Items from a dataset:
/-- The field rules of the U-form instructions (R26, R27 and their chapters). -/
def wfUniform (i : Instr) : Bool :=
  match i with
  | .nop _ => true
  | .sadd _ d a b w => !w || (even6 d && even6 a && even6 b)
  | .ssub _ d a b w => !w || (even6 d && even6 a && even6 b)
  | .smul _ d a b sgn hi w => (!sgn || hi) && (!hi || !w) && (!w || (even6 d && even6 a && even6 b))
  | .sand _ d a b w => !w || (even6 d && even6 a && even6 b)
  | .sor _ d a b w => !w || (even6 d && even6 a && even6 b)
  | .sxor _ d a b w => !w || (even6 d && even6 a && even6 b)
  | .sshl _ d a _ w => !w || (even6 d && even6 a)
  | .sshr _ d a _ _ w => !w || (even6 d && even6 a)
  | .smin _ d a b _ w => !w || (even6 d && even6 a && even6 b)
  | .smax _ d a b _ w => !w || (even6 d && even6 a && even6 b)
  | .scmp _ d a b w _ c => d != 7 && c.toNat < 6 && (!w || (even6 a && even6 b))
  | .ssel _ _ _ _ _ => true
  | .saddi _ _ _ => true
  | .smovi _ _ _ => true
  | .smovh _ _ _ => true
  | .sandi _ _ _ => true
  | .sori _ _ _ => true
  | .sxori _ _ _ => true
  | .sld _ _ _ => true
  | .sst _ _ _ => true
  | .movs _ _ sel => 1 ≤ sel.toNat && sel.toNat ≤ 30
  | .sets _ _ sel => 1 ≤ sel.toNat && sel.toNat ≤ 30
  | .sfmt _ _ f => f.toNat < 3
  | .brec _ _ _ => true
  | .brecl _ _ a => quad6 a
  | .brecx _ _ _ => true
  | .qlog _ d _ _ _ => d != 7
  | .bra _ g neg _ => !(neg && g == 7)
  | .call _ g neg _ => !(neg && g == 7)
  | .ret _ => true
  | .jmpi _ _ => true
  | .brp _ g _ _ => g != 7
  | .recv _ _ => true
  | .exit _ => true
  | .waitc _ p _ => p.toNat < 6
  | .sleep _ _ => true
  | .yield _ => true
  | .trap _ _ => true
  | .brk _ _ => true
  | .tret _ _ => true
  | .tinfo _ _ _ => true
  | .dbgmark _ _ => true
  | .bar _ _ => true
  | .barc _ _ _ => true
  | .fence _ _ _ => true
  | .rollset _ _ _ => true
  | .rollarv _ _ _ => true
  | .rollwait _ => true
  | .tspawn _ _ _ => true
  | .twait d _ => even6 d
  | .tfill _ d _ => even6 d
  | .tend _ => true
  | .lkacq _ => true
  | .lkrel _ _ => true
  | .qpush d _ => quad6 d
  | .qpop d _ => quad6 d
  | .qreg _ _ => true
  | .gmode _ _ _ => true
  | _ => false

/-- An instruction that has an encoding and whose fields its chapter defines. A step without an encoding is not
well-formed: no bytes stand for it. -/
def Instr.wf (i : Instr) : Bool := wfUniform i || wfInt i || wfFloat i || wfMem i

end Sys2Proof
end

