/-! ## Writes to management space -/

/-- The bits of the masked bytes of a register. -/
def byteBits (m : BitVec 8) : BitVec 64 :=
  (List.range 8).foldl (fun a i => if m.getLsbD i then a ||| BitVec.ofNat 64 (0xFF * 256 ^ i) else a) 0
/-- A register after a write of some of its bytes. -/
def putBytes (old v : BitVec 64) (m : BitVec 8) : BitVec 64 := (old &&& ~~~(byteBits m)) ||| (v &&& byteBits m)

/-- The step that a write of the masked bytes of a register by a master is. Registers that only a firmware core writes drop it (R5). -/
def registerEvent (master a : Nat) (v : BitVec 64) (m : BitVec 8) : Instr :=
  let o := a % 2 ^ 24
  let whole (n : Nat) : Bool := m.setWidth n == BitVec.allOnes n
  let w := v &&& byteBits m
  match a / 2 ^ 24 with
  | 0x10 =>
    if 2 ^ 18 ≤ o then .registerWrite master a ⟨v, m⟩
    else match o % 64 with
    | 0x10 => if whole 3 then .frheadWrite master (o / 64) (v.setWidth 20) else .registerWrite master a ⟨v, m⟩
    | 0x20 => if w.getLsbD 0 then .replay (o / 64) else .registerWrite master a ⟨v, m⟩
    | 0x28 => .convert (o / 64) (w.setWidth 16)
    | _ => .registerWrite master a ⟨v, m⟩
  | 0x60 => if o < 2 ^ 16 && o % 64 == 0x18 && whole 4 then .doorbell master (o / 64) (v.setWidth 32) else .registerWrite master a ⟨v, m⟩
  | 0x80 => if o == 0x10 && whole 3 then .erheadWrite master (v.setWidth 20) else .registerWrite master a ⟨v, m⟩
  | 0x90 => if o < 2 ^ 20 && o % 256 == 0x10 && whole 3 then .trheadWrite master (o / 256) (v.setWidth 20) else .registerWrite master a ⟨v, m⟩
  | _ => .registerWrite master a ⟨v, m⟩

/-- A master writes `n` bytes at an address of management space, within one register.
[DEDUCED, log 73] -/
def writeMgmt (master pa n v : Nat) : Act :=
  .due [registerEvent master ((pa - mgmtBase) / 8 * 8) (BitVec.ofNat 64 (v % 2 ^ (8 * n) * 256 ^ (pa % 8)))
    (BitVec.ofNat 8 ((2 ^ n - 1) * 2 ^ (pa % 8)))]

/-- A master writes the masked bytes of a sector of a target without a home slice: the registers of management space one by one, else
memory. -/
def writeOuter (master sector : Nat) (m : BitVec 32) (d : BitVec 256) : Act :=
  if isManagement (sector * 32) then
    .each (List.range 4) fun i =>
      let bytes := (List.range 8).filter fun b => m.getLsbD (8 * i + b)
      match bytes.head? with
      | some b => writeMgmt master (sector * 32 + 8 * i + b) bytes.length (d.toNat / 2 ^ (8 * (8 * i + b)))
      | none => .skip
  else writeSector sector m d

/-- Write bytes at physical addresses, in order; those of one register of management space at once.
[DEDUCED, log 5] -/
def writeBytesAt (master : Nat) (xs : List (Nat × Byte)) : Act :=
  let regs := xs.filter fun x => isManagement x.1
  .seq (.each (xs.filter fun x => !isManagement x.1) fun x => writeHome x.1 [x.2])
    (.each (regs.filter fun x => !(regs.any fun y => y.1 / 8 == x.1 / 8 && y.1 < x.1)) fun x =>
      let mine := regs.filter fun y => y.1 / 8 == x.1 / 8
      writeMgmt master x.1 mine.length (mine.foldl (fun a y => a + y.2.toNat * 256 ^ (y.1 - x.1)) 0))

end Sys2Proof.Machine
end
* * *
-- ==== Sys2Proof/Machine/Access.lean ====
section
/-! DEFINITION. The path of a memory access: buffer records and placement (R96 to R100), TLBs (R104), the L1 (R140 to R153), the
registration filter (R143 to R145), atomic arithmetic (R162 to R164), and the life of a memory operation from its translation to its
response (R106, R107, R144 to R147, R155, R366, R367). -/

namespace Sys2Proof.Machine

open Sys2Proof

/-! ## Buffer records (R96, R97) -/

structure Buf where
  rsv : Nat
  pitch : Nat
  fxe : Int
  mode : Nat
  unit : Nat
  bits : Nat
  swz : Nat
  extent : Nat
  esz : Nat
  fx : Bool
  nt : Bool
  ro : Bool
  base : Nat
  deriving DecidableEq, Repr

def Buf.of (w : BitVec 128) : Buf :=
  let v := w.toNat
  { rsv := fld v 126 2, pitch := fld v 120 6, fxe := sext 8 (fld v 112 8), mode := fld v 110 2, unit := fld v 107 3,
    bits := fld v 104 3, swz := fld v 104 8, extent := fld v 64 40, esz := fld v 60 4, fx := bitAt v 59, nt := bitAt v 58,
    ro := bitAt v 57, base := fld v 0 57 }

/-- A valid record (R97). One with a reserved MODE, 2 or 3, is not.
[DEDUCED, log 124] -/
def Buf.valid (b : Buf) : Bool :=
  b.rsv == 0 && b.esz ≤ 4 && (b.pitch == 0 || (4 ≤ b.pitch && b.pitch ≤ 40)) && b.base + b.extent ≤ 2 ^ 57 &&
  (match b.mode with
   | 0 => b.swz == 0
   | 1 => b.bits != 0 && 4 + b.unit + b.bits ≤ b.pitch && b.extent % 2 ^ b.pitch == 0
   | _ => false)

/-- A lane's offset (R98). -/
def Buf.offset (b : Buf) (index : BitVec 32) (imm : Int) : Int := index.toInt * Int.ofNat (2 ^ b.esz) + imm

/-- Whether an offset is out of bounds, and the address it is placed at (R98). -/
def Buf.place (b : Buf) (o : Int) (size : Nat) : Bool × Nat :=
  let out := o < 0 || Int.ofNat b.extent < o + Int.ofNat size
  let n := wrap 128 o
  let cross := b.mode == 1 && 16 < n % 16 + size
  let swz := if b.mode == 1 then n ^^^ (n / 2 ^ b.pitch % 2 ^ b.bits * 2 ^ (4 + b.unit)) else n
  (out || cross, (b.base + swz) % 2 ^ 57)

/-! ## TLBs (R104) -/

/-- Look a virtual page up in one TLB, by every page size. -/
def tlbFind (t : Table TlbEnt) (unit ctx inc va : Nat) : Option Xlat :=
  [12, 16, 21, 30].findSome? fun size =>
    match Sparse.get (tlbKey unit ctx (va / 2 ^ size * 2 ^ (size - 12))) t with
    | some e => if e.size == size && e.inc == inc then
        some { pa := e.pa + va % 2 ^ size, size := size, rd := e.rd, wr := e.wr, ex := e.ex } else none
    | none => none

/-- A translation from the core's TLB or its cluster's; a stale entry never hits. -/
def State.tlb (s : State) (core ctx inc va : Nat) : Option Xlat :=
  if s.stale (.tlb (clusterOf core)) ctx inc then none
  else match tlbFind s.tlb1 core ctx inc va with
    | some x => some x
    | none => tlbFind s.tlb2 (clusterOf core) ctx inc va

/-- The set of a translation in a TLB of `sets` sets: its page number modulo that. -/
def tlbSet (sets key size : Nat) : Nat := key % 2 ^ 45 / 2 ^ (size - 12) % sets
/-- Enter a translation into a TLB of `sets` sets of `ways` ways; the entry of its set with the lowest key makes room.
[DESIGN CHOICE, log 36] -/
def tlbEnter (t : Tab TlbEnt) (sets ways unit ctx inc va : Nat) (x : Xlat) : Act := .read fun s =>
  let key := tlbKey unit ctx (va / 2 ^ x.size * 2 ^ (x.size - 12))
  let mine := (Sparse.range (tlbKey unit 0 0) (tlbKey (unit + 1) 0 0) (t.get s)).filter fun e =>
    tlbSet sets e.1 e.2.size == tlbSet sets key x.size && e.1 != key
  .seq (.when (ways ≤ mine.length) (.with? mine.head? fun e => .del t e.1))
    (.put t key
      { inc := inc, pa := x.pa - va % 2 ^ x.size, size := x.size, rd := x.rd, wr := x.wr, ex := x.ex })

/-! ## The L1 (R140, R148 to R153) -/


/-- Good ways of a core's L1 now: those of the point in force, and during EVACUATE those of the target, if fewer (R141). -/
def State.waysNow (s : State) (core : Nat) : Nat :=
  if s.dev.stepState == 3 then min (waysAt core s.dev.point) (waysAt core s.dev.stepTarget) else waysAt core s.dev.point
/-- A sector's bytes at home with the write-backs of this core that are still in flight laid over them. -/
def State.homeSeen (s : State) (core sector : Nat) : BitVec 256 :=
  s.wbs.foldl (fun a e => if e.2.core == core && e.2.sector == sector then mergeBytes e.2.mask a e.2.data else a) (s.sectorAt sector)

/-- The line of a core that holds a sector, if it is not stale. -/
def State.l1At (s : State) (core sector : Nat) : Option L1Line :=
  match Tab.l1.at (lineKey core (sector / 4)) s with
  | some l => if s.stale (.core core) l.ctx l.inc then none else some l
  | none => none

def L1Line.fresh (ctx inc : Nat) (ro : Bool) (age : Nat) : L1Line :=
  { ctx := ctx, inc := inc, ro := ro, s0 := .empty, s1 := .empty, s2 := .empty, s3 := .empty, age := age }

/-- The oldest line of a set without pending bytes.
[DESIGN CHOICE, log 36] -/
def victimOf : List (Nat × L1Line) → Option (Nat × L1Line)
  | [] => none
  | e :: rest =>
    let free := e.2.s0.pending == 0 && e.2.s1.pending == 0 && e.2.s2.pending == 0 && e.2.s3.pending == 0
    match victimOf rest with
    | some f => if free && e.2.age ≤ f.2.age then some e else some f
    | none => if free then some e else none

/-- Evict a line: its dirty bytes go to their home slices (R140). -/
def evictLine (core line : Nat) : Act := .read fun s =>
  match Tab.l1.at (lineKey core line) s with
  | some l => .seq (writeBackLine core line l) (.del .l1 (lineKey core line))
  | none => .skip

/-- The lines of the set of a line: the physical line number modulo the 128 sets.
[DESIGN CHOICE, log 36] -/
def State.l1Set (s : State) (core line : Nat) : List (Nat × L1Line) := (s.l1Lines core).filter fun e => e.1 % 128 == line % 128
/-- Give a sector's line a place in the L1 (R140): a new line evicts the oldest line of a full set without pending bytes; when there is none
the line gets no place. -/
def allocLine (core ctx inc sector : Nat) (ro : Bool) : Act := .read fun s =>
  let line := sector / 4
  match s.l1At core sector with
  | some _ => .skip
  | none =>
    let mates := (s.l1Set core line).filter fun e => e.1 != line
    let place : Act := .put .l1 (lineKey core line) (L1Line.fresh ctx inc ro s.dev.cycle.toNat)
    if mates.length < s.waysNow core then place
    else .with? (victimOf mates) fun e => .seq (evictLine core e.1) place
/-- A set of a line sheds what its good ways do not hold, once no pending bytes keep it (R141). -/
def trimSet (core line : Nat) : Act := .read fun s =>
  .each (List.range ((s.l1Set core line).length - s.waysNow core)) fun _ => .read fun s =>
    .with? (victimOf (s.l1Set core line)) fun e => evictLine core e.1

Work instruction | Check every line above for the word "valid" and copy those that have it.

Response to this exercise |
/-- A valid record (R97). One with a reserved MODE, 2 or 3, is not.
def Buf.valid (b : Buf) : Bool :=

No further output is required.